Designing for the Now and Later

Let’s face it, we can’t predict the future. But as designers, we are always trying to anticipate what’s next in the lives of homeowners we don’t even know. Sounds even more impossible.

I recently had a conversation with a young mother with two toddlers. She told me that she wished the kids’ bath in her home was more accommodating – the vanities are too tall and there’s nowhere to sit while she bathed the children. She was advocating for a big open room with the bath in the middle across from the sinks. She wanted two heights for the sinks and a large tub on a platform, giving her a place to sit while bathing the kids. The toilet could be in its own room, and she was considering a juvenile toilet like at the preschool. Wouldn’t that make potty-training easier?

These are all great ideas for now. But what happens as the kids get older? Can you raise up the lower sink? Hopefully her builder talked her out of the juvenile toilet, but what about the bathtub in the middle of the room? Since her children were young, they were perfectly fine bathing together and running around the house naked. That changes quickly!

The compartmented bath

As these youngsters approach puberty, modesty sets in. Suddenly this very open, once functional bathroom is unusable if one child takes a bath. Hopefully not a bubble bath! This would mean the other child can’t use the bathroom at all. No brushing their teeth or their hair and, in this layout, they couldn’t even access the private toilet.

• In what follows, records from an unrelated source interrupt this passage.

-- ==== Sys2Proof/Machine/Banks.lean ====
section
/-!
DEFINITION. The bank forms of class 6 (R150 to R153), and the end of a bank's wake (R137).
-/

namespace Sys2Proof
namespace Machine

/-- The code that BKQRY gives for a scratchpad bank (Table 6-9). -/
def State.spadCode (s : State) (tenant core k : Nat) : Nat :=
  if s.quarterOwner core (k / 4) = some tenant then (s.spadBank core k).code else 3

/-- The value of BKQRY (Table 6-10). -/
def State.bkqryValue (s : State) (t : Nat) : DWord :=
  let T := s.thread t
  let tenant := (s.recOf T.block).tenant
  let field (n lo : Nat) (f : Nat → Nat) : Nat := sumOf ((upFrom 0 n).map fun k => f k * 2 ^ (lo + 2 * k))
  BitVec.ofNat 64 (field 4 0 (fun q => (T.quarter q).code) + field 4 8 (fun q => (s.bankState (seqOf t) q t).code) +
    field 16 16 (s.spadCode tenant (coreOf t)))

/-- BKQRY (R151): a follower takes its leader's value (R328). -/
def execBkqry (h : Hdr) (d : Reg) (s : State) : Host.Outcome State Fault Refusal :=
  issue (.bkqry h d) h s fun E s1 => s1.shared false 4 (fun v => (none, v.s.bkqryValue v.t)) (w64 d) E

/-- The quarters that a mask names. -/
def maskQuarters (mask : Nat) : List Nat := (upFrom 0 4).filter (bitOf mask)

/-- BKWAKE (R152). -/
def execBkwake (h : Hdr) (mask : Fin 16) (s : State) : Host.Outcome State Fault Refusal :=
  onceWord (.bkwake h mask) h s fun E s1 =>
    E.act.foldl (fun s t => (maskQuarters mask.val).foldl (fun s q => s.raiseQuarter t q) s) s1

/-- BKDROP (R152). -/
def execBkdrop (h : Hdr) (off : Bool) (mask : Fin 16) (s : State) : Host.Outcome State Fault Refusal :=
  onceWord (.bkdrop h off mask) h s fun E s1 =>
    E.act.foldl (fun s t => (maskQuarters mask.val).foldl (fun s q => s.lowerQuarter t q off) s) s1

/-- Bank `k` of a core holds an allocated byte of a resident block other than `b`. -/
def State.bankShared (s : State) (b core k : Nat) : Bool :=
  s.blocks.any fun p => p.1 != b && p.2.residence == .resident && (s.coresOf p.1).contains core &&
    overlaps p.2.spadAt (s.recOf p.1).spad (0x20000 * k) 0x20000

/-- The status of one lane of SPWAKE or SPDROP (R153). -/
def State.spadStatus (s : State) (b core x : Nat) (drop : Bool) : Nat :=
  let k := x % 16
  if x / 32 ≠ 0 ∨ (!drop ∧ bitOf x 4) then 3
  else if s.quarterOwner core (k / 4) ≠ some (s.recOf b).tenant then 2
  else if drop && s.bankShared b core k then 1
  else 0

/-- The lanes that act, as (bank, target OFF), each bank once, by its lowest lane. -/
def spadActs (xs : List (Nat × Nat)) : List (Nat × Bool) :=
  (xs.filter fun p => p.2 == 0).foldl (fun l p =>
    if l.any fun q => q.1 == p.1 % 16 then l else l ++ [(p.1 % 16, bitOf p.1 4)]) []

/-- SPWAKE and SPDROP (R153). A bank that the block's earlier accesses are still to reach changes with the word's status, which waits for
them on the scoreboard; a word whose status goes to a queue register waits itself (log 51). A bank that is OFF stays so at an SPDROP
(R140). -/
def spadWord (i : Instr) (h : Hdr) (d : Reg) (b : Src) (drop : Bool) (s : State) : Host.Outcome State Fault Refusal :=
  issue i h s fun E s1 =>
    let blk := E.G.block
    let core := E.G.core
    let x (t : Nat) : Nat := ((E.lv s1 t).s32 b).toNat
    let st := E.act.map fun t => (x t, s1.spadStatus blk core (x t) drop)
    let acts := spadActs st
    let busy (k : Nat) : Bool := drop && s1.spadBusy blk core k s1.nextId
    let late := acts.filter fun a => busy a.1
    if (acts.any fun a => s1.dropPending blk core a.1 s1.nextId) || (!late.isEmpty && d.queue?.isSome) then s1
    else
      let target (off : Bool) : QState := if !drop then .full else if off then .off else .ret
      let outs := E.act.map fun t => (t, w32 d (BitVec.ofNat 32 (s1.spadStatus blk core (x t) drop)))
      let s2 := acts.foldl (fun s a => if busy a.1 || (drop && s.spadBank core a.1 == .off) then s
        else s.setSpad core a.1 (target a.2)) s1
      let ready := maxOf (acts.map fun a => s2.spadWakes.findD (16 * core + a.1) E.clk)
      E.finish (((s2.popQueues E).writeTracked E (ready - E.clk) false outs
        (late.map fun a => (16 * core + a.1, target a.2))).pushAll E outs) [] E.fall

/-- SPWAKE (R153). -/
def execSpwake (h : Hdr) (d : Reg) (b : Src) (s : State) : Host.Outcome State Fault Refusal :=
  spadWord (.spwake h d b) h d b false s
/-- SPDROP (R153). -/
def execSpdrop (h : Hdr) (d : Reg) (b : Src) (s : State) : Host.Outcome State Fault Refusal :=
  spadWord (.spdrop h d b) h d b true s

/-- BANK_WAKE_COMPLETE (R137): the latency of Table 6-2 is over. -/
def execBankWakeComplete (w : WakeTarget) (s : State) : Host.Outcome State Fault Refusal :=
  match w with
  | .reg t q => event s (match (s.thread t).wakes.find q with
      | some c => decide (c ≤ s.clk (coreOf t))
      | none => false) fun s => s.modThread t fun T => { T with wakes := T.wakes.del q }
  | .spad core k => event s (match s.spadWakes.find (16 * core + k) with
      | some c => decide (c ≤ s.clk core)
      | none => false) fun s => { s with spadWakes := s.spadWakes.del (16 * core + k) }

end Machine
end Sys2Proof
end

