/-- TRET sets the faulted lanes of a group in one entry to be replayed (R193, R315). Lanes of other groups stay in an entry of their own,
which keeps the age of the word. -/
def State.replayEntry (s : State) (ts : List Nat) (id : Nat) : State :=
  match s.opLog.find id with
  | none => s
  | some e =>
    let mine := e.lanes.filter fun l => ts.contains l.thread
    let rest := e.lanes.filter fun l => !ts.contains l.thread
    if !e.dormant ∨ mine.isEmpty then s
    else
      let mask (ls : List LaneSrc) : Word := e.faulted &&& laneMask (ls.map LaneSrc.thread)
      let e1 : LogEntry := { e with
        lanes := mine.map (s.replayLane e.instr), faulted := mask mine, replay := true, since := s.now, poolAt := 0
        causes := e.causes.filter fun c => ts.contains c.thread }
      let e2 : LogEntry := { e with
        lanes := rest, faulted := mask rest, causes := e.causes.filter fun c => !ts.contains c.thread }
      let s1 := { s with opLog := s.opLog.put id e1 }
      if rest.isEmpty then s1 else { s1.fresh with opLog := s1.opLog.put s1.nextId e2 }

/-- TRET (R315): PRIV outside a handler; with a cause still set the group enters the handler again; otherwise its faulted accesses
are replayed, oldest first, and its lanes go on at the resume PC, or at the wait that the handler broke in on (log 11). -/
def execTret (h : Hdr) (s : State) : Host.Outcome State Fault Refusal :=
  actOnce (.tret h) h s fun E s1 _ =>
    let G := E.G
    if !G.inHandler then E.finish s1 (allRaise E.act cPriv) E.fall
    else if G.causes ≠ 0 then
      let tvec := (s1.bside G.block G.core).tvec
      let s2 := E.finish s1 [] (G.lanes.map fun t => (t, tvec)) (s1.fixedDone G.lanes - E.clk)
      if tvec = 0 then s2.endLaunch (s1.block G.block).launch stAborted else s2
    else
      let G1 := { G with inHandler := false, deliver := none }
      let s2 := s1.opLog.keys.foldl (fun s id => s.replayEntry G.lanes id) s1
      if !(s2.replaysOf G.lanes).isEmpty || G.paused.isSome then
        (({ E with G := G1 }.finish s2 [] (G.lanes.map fun t => (t, G.pc))).modGroup E.g fun G =>
          { G with wait := some .replay }).endReplay E.g
      else { E with G := G1 }.finish s2 [] (G.lanes.map fun t => (t, G.resumePc))

/-- The group's cause state without some causes. -/
def Group.clear (G : Group) (bits : DWord) : Group :=
  let keep (k : Nat) : Bool := decide (36 ≤ k) || !bitOf bits.toNat k
  { G with
    causes := G.causes &&& ~~~ bits
    masks := G.masks.filter fun p => keep p.1
    faults := G.faults.filter fun p => keep p.1 }

/-- TCLR (R336). -/
def execTclr (h : Hdr) (a : Reg) (s : State) : Host.Outcome State Fault Refusal :=
  actOnce (.tclr h a) h s fun E s1 l =>
    { E with G := E.G.clear ((E.lv s1 l).r64 a) }.finish s1 [] E.fall

/-- The value of TRD (Table 13-10). -/
def State.trdValue (s : State) (G : Group) (n : Nat) : DWord :=
  let k := n % 0x100
  let none_ : FaultRec := ⟨0, 0⟩
  if n = 0 then G.causes
  else if n = 1 then BitVec.ofNat 64 G.resumePc
  else if n = 2 then G.resumeMask.setWidth 64
  else if n = 3 then trapMaskOf (s.bside G.block G.core).trapMask
  else if 64 ≤ k then 0
  else if n / 0x100 = 1 then (G.masks.findD k 0).setWidth 64
  else if n / 0x100 = 2 then (G.faults.findD k none_).addr
  else if n / 0x100 = 3 then (G.faults.findD k none_).detail
  else 0

/-- TRD (R337). -/
def execTrd (h : Hdr) (d : Reg) (b : Src) (s : State) : Host.Outcome State Fault Refusal :=
  issue (.trd h d b) h s fun E s1 =>
    s1.alu 4 (fun v => (none, w64 d (v.s.trdValue E.G (v.u32 b).toNat))) E

/-- TMASK (R338, R311). -/
def execTmask (h : Hdr) (d a b : Reg) (s : State) : Host.Outcome State Fault Refusal :=
  actOnce (.tmask h d a b) h s fun E s1 l =>
    let n := (E.lv s1 l).r64 a
    let m := (E.lv s1 l).r64 b
    let old := trapMaskOf (s1.bside E.G.block E.G.core).trapMask
    let s2 := s1.modBside E.G.block E.G.core fun S => { S with trapMask := trapMaskOf ((old &&& ~~~ m) ||| (n &&& m)) }
    E.finish (s2.writeFixed E.clk 4 (E.act.map fun t => (t, w64 d old))) [] E.fall

/-- A log entry at its place by age. -/
def ageInsert (e : LogEntry) : List LogEntry → List LogEntry
  | [] => [e]
  | f :: r => if e.age < f.age then e :: f :: r else f :: ageInsert e r

/-- The value of OLOGQ (R339). -/
def State.ologqValue (s : State) (G : Group) (x : Nat) : DWord :=
  let live := s.opLog.filterMap fun p =>
    if !p.2.freed && p.2.lanes.any fun l => G.lanes.contains l.thread then some p.2 else none
  match (live.foldl (fun l e => ageInsert e l) [])[bitsOf x 0 6]? with
  | none => 0
  | some e =>
    match bitsOf x 6 2 with
    | 0 => BitVec.ofNat 64 e.pc
    | 1 => encode e.instr
    | 2 => BitVec.ofNat 64 (e.active.toNat + e.faulted.toNat * 2 ^ 32)
    | _ =>
      let low := leastBy (fun (c : LaneCause) => laneOf c.thread) e.causes
      BitVec.ofNat 64 (0x100 + (low.map LaneCause.cause).getD 0)

/-- OLOGQ (R339). -/
def execOlogq (h : Hdr) (d : Reg) (b : Src) (s : State) : Host.Outcome State Fault Refusal :=
  issue (.ologq h d b) h s fun E s1 =>
    s1.alu 4 (fun v => (none, w64 d (v.s.ologqValue E.G (v.u32 b).toNat))) E

/-! ## System registers and counters -/

/-- Cycles left of a block's notice window (Table 13-11). -/
def State.noticeLeft (s : State) (b : Nat) : Nat :=
  let B := s.block b
  if B.notice then B.noticeAt + (s.partRegs (s.partOf b)).noticewin - s.clk B.core else 0
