/-- Saves a block: its room is free afterwards (R319). -/
def State.saveBlock (s : State) (b : Nat) : State :=
  let s0 := (s.blockGroups b).foldl State.packGroup (s.deliverAll b)
  let B := s0.block b
  let c := B.core
  let name (t : Nat) : Nat := if coreOf t = c && (s0.thread t).block == b && (s0.threads.find t).isSome then
      1024 * savedCore b + (s0.thread t).ix.headD 0 else t
  let recs (t : Nat) (T : Thread) : Thread := { T with
    fixed := [], wakes := [], joinStack := T.joinStack.map fun r => { r with recno := 4096 * (t / 256 % 4 + 1) + r.recno } }
  let mine := (s0.threads.filter fun p => p.2.block == b).map Prod.fst
  let s1 := mine.foldl (fun s t => s.modThread t (recs t)) s0
  let bins := (s1.bins.filter fun p => p.2.block == b).map fun p => s1.packBin (p.1 / Config.binsPerQuarter) name p.2
  let opens := (s1.mintQ.vals.flatMap fun rs => rs.filter (s1.opensFor b)).map (MintReq.rename name)
  let s2 := { s1.dropOpens b with bins := s1.bins.filter fun p => p.2.block != b }
  let s3 := B.lead.records.vals.foldl (fun s r => s.zeroKeyed b c r) s2
  let I := s3.imageOf b bins opens
  let keyed (m : MLoop) : Bool := m.recA.keyed.isSome || m.recB.keyed.isSome
  let loop (m : MLoop) : MLoop := if m.state == .stopped && keyed m then { m with rows := 0, kept := [] } else m
  let mq : FMap (List (Nat × Nat)) := (s3.mqueue.map fun (p : Nat × List (Nat × Nat)) =>
    (p.1, p.2.filter fun x => x.1 != b)).filter fun p => !p.2.isEmpty
  let s4 := { s3 with mqueue := mq }
  let s5 := (s4.rename name).vacate b .saved
  let s6 := (s5.refillLoops c).modBlock b fun B => { B with
    core := savedCore b, image := some I, waitingSince := s.now, ran := B.ran + (s.clk c - B.dispatchedAt)
    lead := { B.lead with mloops := B.lead.mloops.map loop } }
  s6.modLaunch B.launch fun L => { L with noRoomSince := s.now }

/-! ## Restoring -/

/-- The state of a scratchpad bank after a restore: the most powered of the restored bytes' states and, where another block has
bytes in it, its own. -/
def State.restoreBank (s : State) (core at_ : Nat) (pieces : List (Nat × Nat × QState)) (k : Nat) : State :=
  let mine := (pieces.filter fun p => overlaps (at_ + p.1) p.2.1 (0x20000 * k) 0x20000).map fun p => p.2.2
  let all := s.spadBank core k :: mine
  if all.contains .full then s.fullBank core k
  else if all.contains .ret then { s with spadBanks := s.spadBanks.put (16 * core + k) .ret }
  else s

/-- The join records of a block's threads on a sequencer get free numbers (R115). -/
def State.restoreJoins (s : State) (b seq : Nat) : State :=
  let mine := (s.threads.filter fun p => p.2.block == b && seqOf p.1 == seq).map Prod.fst
  let old := ((mine.flatMap fun t => (s.thread t).joinStack.map JoinRec.recno).filter fun n => decide (4096 ≤ n)).eraseDups
  old.foldl (fun s n =>
    let k := s.freeRecord seq
    s.modThreads mine fun T => { T with joinStack := T.joinStack.map fun r => if r.recno = n then { r with recno := k } else r })
    s

/-- A group comes back: threads that lie in different quarters now go on in groups of their own; a slot that is free is kept, and a group
whose wait ended at the save takes one. -/
def State.restoreGroup (s : State) (g : Nat) : State :=
  match s.groups.find g with
  | none => s
  | some G =>
    let part (s : State) (k : Nat) (ts : List Nat) : State :=
      let q := seqOf (ts.headD 0)
      let free := match G.slot with
        | some n => !(s.slotsHeld q).contains n
        | none => false
      let s1 := (s.setGroup k { G with
        core := q / 4, quarter := q % 4, lanes := ts, slot := if free then G.slot else none
        wait := G.wait.map (Wait.only ts), paused := G.paused.map (Wait.only ts), readyAt := s.clk (q / 4), since := s.clk (q / 4)
        oppsAt := s.oppsNow q G.block - G.oppsAt, resumeMask := G.resumeMask &&& laneMask ts
        deliver := G.deliver.map fun d => { d with lanes := d.lanes.filter ts.contains }
        yieldLeft := if (s.recOf G.block).dm = 2 ∨ G.yieldLeft = 0 then G.yieldLeft
          else (s.seqr q).opps + 1 + G.yieldLeft }).enrol ts k
      if (G.slot.isSome && !free) || (G.slot.isNone && G.readyAt != 0) then s1.takeSlot k else s1
    match (G.lanes.map seqOf).eraseDups with
    | [] => s
    | q :: r =>
      let s1 := part (s.delGroup g) g (G.lanes.filter fun t => seqOf t == q)
      r.foldl (fun s q => part s.fresh s.nextId (G.lanes.filter fun t => seqOf t == q)) s1

/-- A bin comes back, in each quarter that its threads lie in now, with the waiting times that it had; without a free bin its threads are
filed anew. -/
def State.restoreBin (s : State) (B : Bin) : State :=
  ((B.threads.map seqOf).eraseDups).foldl (fun s q =>
    let ts := B.threads.filter fun t => seqOf t == q
    let came := (B.came.filter fun p => ts.contains p.1).map fun p => (p.1, (p.2.1, s.oppsNow q B.block - p.2.2))
    let carry := { B.carry with readyAt := s.clk (q / 4), resumeMask := B.carry.resumeMask &&& laneMask ts }
    match (upFrom 0 Config.binsPerQuarter).find? fun n => (s.bins.find (binKey q n)).isNone with
    | some n => ({ s with bins := s.bins.put (binKey q n) { B with
        threads := ts, since := s.clk (q / 4) - B.since, came := came, carry := carry } }).modThreads ts
          fun T => { T with disp := .bin (binKey q n) }
    | none => ts.foldl (fun s t => s.fileThread { carry with block := B.block } B.pc t) s) s

/-- Restores a saved block at a site (R319, R229): every item comes back, an acquire is made at .dev, and a group that waited at
PSAFE goes on with true. -/
def State.restoreBlock (s : State) (b : Nat) (x : Site) : State :=
  match (s.block b).image with
  | none => s.startBlock b x
  | some I =>
    let c := x.core
    let s1 := s.settleAt b x
    let size := (s1.recOf b).spad
    let s2 := (banksOf x.spadAt size).foldl (fun s k => s.restoreBank c x.spadAt I.banks k) s1
    let s3 := (s2.zeroBytes (spadPa c x.spadAt) size).unslice (spadPa c x.spadAt) I.spad
    let s4 := (s1.block b).lead.tiles.foldl (fun s t => s.zeroTile c (s.tileOf b t)) s3
    let s5 := I.tiles.foldl (fun s p =>
      s.setByte (tilePa c (0x4000 * s.tileOf b (p.1 / 0x4000) + p.1 % 0x4000)) p.2) s4
    let ob := obPa c x.obAt
    let s6 := (s5.zeroOb ob (s1.recOf b).obquota).unslice ob I.ob
    let dirty : List (Nat × Nat) := I.obDirty.map fun (r : Nat × Nat) => (ob + r.1, r.2)
    let s7 := { s6 with obDirty := s6.obDirty ++ dirty }
    let name (t : Nat) : Nat := if coreOf t = savedCore b then
        1024 * c + 32 * x.runs.getD (slotOf t / 32) 0 + laneOf t else t
    let s8 := s7.rename name
    let seqs := ((x.runs.map fun r => 4 * c + r / 8)).eraseDups
    let s9 := seqs.foldl (fun s q => s.restoreJoins b q) s8
    let s10 := (s9.blockGroups b).foldl State.restoreGroup s9
    let moved (B : Bin) : Bin := { B with
      threads := B.threads.map name, came := B.came.foldl (fun m p => FMap.put m (name p.1) p.2) [], carry := B.carry.rename name }
    let s11 := I.bins.foldl (fun s B => s.restoreBin (moved B)) s10
    let part := s11.partOf b
    let opens := I.opens.map (MintReq.rename name)
    let s11 := if opens.isEmpty then s11 else { s11 with mintQ := s11.mintQ.put part (s11.mintQ.findD part [] ++ opens) }
    let s12 := (s11.refillLoops c).acquire c (s1.recOf b).tenant .dev
    (s12.blockGroups b).foldl (fun s g => match (s.groups.find g).bind Group.wait with
      | some (.psafe _ _) => s.psafeEnd g true
      | _ => s) s12

/-- Restores some blocks at their sites. -/
def State.restoreAll (s : State) (l : Nat) (bs : List Nat) (xs : List Site) : State :=
  ((bs.zip xs).foldl (fun s p => s.restoreBlock p.1 p.2) s).foundRoom l

/-- The restore that the arbiter would make next in a partition. -/
def State.restoreNext (s : State) (part : Nat) : Option (Nat × List Nat × List Site) :=
  match s.firstFit part with
  | some (l, .restore bs, xs) => some (l, bs, xs)
  | _ => none

/-- RESTORE (R84, R89, R92, R319). -/
def execRestore (b : Nat) (s : State) : Host.Outcome State Fault Refusal :=
  let next := s.restoreNext (s.partOf b)
  event s (match next with
      | some (_, bs, _) => bs.head? == some b
      | none => false) fun s => match next with
    | some (l, bs, xs) => s.restoreAll l bs xs
    | none => s

end Machine
end Sys2Proof
end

As a mother of three, I have lived this transition. And as a working mom, I also know that getting ready for school in the morning and ready for bed at night are two stressful periods in the day. In the morning, slow moving, sleepy children still need to get ready. Having a compartmented bathroom with the sinks in a separate room allow one or two kids to brush their teeth while the other one uses the toilet or the tub. The modesty factor has been neutralized.

The fourth bedroom

Our family house had four bedrooms – one each for our two sons and one for guests. Then we had a third child – a girl. No worries – we put the boys in a bedroom together with bunk beds and our daughter in the third bedroom with a crib. That worked great for several years until the boys’ sleeping habits became an issue. Hunter was a sleeper – Austin not so much. Austin got a lava lamp for Christmas and wanted it on to fall asleep to. Hunter wanted darkness. After just a couple of nights of arguments, we moved Hunter, the oldest, into the guest bedroom and peace was back in our household. Guests? Well, there was a nice hotel in the area.

The lesson for us was flexibility. When we first built, I didn’t anticipate a third child (my husband did – but that’s another story). We also didn’t anticipate how different our boys would be – even if they we only two years apart.

Flex room vs formal dining room

We lived in our family house for 25 years. During that time, we saw lots of changes. One change was our dining room. It was beautiful, but seldom used for meal service.

Instead, the dining room table became a great horizontal surface to collect things. More projects rather than clutter. I remember one time my husband invited some out-of-town guest over for Sunday morning pancakes. Cool – except we needed the dining room to seat everyone. The table was covered in computers that Guy had been working on. You should have seen us scramble to unearth the table prior to their arrival. Yet another lesson on the importance of flexibility. While we hadn’t yet determined we needed two home offices – our formal dining room was so infrequently used as intended that it became everyone’s work space.

What other changes in families can designers and builder anticipate?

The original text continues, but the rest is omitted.